++++ EXERCISE MATERIALS ++++
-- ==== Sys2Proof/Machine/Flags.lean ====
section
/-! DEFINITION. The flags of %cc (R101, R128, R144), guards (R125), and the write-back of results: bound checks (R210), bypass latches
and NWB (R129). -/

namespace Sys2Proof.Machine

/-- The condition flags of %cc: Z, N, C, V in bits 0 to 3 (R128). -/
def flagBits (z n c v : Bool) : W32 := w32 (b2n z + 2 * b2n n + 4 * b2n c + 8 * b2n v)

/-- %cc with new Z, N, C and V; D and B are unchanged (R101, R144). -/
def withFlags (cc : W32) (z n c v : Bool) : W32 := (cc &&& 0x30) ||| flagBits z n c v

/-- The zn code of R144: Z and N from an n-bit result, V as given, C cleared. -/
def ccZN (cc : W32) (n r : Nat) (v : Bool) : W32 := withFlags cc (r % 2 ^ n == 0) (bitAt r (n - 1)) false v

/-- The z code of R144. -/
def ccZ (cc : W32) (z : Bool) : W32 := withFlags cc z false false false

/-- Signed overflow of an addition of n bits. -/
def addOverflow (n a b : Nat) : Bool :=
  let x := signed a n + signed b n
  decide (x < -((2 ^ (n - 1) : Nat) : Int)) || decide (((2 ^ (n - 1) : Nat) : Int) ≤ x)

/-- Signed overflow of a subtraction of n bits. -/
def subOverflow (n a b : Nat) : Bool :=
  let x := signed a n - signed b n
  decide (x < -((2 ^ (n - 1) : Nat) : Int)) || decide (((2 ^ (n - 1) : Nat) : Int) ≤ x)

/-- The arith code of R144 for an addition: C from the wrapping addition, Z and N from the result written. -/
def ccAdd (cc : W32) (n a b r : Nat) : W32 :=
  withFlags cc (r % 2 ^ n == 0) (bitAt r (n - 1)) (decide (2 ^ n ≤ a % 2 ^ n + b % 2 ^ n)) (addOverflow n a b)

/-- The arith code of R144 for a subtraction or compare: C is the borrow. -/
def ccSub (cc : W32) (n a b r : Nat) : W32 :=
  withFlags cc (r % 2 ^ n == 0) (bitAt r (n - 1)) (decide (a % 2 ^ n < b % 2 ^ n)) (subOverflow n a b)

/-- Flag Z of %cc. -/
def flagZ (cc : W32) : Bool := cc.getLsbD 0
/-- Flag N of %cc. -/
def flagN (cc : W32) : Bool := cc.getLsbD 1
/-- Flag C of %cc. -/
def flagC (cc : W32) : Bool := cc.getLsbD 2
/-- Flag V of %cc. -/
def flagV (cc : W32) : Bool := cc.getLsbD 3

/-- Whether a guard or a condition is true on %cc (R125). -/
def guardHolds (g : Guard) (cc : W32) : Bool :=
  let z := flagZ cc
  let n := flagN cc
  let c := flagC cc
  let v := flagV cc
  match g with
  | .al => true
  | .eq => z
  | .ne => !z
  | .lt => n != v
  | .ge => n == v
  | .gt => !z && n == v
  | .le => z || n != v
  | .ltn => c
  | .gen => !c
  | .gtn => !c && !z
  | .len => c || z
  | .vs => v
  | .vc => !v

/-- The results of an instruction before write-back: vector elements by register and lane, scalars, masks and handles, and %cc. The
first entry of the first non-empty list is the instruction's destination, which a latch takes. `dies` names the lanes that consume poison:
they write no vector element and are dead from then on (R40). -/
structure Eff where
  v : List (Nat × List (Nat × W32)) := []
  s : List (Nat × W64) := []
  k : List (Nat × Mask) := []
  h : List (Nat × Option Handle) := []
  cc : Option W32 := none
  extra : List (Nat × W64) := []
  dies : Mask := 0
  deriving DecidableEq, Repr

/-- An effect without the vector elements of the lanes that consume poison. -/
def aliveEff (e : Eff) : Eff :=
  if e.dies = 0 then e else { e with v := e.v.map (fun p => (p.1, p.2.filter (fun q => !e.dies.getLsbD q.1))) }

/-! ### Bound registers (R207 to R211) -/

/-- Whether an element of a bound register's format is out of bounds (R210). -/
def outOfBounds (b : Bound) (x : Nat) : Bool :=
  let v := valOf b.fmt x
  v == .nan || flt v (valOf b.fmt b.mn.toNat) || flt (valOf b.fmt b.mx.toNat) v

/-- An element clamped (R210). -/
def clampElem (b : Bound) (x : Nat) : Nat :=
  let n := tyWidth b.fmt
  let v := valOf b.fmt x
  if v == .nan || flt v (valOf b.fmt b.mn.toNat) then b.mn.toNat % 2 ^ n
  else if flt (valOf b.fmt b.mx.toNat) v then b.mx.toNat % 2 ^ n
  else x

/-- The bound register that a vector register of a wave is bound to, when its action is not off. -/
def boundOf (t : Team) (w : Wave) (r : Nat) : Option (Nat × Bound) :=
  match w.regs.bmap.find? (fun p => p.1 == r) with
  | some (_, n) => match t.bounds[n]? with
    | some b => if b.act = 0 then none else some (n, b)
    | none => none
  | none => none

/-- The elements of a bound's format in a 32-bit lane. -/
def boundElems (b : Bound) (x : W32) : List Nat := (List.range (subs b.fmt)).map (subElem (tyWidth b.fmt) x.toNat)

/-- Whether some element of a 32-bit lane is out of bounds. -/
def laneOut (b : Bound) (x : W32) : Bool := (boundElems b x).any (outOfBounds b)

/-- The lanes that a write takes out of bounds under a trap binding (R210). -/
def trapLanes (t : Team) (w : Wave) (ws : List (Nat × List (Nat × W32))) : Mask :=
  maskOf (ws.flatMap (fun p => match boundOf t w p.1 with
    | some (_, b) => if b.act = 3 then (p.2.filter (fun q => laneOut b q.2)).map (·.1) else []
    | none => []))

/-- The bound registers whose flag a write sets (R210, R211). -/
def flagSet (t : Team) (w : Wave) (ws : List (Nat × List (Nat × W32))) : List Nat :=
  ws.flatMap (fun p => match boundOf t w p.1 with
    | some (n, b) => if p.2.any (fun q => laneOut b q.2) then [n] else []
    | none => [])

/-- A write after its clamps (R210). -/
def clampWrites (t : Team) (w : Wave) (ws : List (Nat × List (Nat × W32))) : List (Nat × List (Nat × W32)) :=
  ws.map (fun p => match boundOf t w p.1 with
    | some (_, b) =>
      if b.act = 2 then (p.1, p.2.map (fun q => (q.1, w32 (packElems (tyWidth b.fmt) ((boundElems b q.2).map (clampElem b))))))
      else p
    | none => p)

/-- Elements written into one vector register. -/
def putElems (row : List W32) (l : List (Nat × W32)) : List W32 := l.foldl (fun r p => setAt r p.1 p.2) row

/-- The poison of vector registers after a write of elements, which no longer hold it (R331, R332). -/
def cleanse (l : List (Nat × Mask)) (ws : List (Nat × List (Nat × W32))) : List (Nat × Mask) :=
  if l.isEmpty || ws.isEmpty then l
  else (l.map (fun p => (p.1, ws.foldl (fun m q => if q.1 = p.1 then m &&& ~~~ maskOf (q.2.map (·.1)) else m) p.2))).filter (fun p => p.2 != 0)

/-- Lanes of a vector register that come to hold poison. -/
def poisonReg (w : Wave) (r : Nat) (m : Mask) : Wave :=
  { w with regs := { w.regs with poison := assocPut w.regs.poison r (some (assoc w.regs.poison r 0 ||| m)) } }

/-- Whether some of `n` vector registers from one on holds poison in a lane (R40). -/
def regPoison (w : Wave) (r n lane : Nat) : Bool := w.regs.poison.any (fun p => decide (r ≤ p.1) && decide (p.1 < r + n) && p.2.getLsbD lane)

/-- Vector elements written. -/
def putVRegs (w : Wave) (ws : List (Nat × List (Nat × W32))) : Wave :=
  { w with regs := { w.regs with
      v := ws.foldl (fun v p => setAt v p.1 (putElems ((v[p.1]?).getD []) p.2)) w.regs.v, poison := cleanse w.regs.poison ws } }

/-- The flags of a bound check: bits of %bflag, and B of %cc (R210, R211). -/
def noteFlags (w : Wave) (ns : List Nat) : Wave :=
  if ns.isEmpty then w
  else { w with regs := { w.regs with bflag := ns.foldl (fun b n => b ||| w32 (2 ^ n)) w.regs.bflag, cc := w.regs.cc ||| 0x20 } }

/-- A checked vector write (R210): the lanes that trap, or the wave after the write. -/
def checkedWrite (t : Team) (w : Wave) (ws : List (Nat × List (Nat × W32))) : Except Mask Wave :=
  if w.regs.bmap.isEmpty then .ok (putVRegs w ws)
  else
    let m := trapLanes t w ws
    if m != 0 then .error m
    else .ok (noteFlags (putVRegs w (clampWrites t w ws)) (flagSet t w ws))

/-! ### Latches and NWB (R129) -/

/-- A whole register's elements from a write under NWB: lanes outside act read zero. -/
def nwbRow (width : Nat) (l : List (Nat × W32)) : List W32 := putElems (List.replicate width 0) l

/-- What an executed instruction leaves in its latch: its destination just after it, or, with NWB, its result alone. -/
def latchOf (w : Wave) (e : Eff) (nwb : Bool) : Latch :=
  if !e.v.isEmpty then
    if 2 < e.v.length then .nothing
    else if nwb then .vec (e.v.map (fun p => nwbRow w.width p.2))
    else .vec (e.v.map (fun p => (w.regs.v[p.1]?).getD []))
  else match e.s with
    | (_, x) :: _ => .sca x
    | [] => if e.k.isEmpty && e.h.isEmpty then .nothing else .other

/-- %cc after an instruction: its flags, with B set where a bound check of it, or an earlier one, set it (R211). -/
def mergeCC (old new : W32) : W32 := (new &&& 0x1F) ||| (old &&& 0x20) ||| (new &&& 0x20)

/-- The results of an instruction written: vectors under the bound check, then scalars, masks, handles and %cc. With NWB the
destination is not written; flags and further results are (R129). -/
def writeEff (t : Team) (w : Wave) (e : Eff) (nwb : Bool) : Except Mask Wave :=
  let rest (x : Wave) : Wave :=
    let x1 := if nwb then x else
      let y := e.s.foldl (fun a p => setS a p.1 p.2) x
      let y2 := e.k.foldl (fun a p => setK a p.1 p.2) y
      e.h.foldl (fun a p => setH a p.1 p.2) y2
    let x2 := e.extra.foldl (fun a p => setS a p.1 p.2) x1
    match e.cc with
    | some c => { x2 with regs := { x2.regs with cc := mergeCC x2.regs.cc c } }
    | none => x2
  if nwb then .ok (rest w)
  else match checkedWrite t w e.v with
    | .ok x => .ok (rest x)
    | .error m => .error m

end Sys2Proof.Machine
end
++++
*ACTIVITY*. The answer must be a single number: how many lines in the data contain the string "clampWrites"?

*RESULT*. 2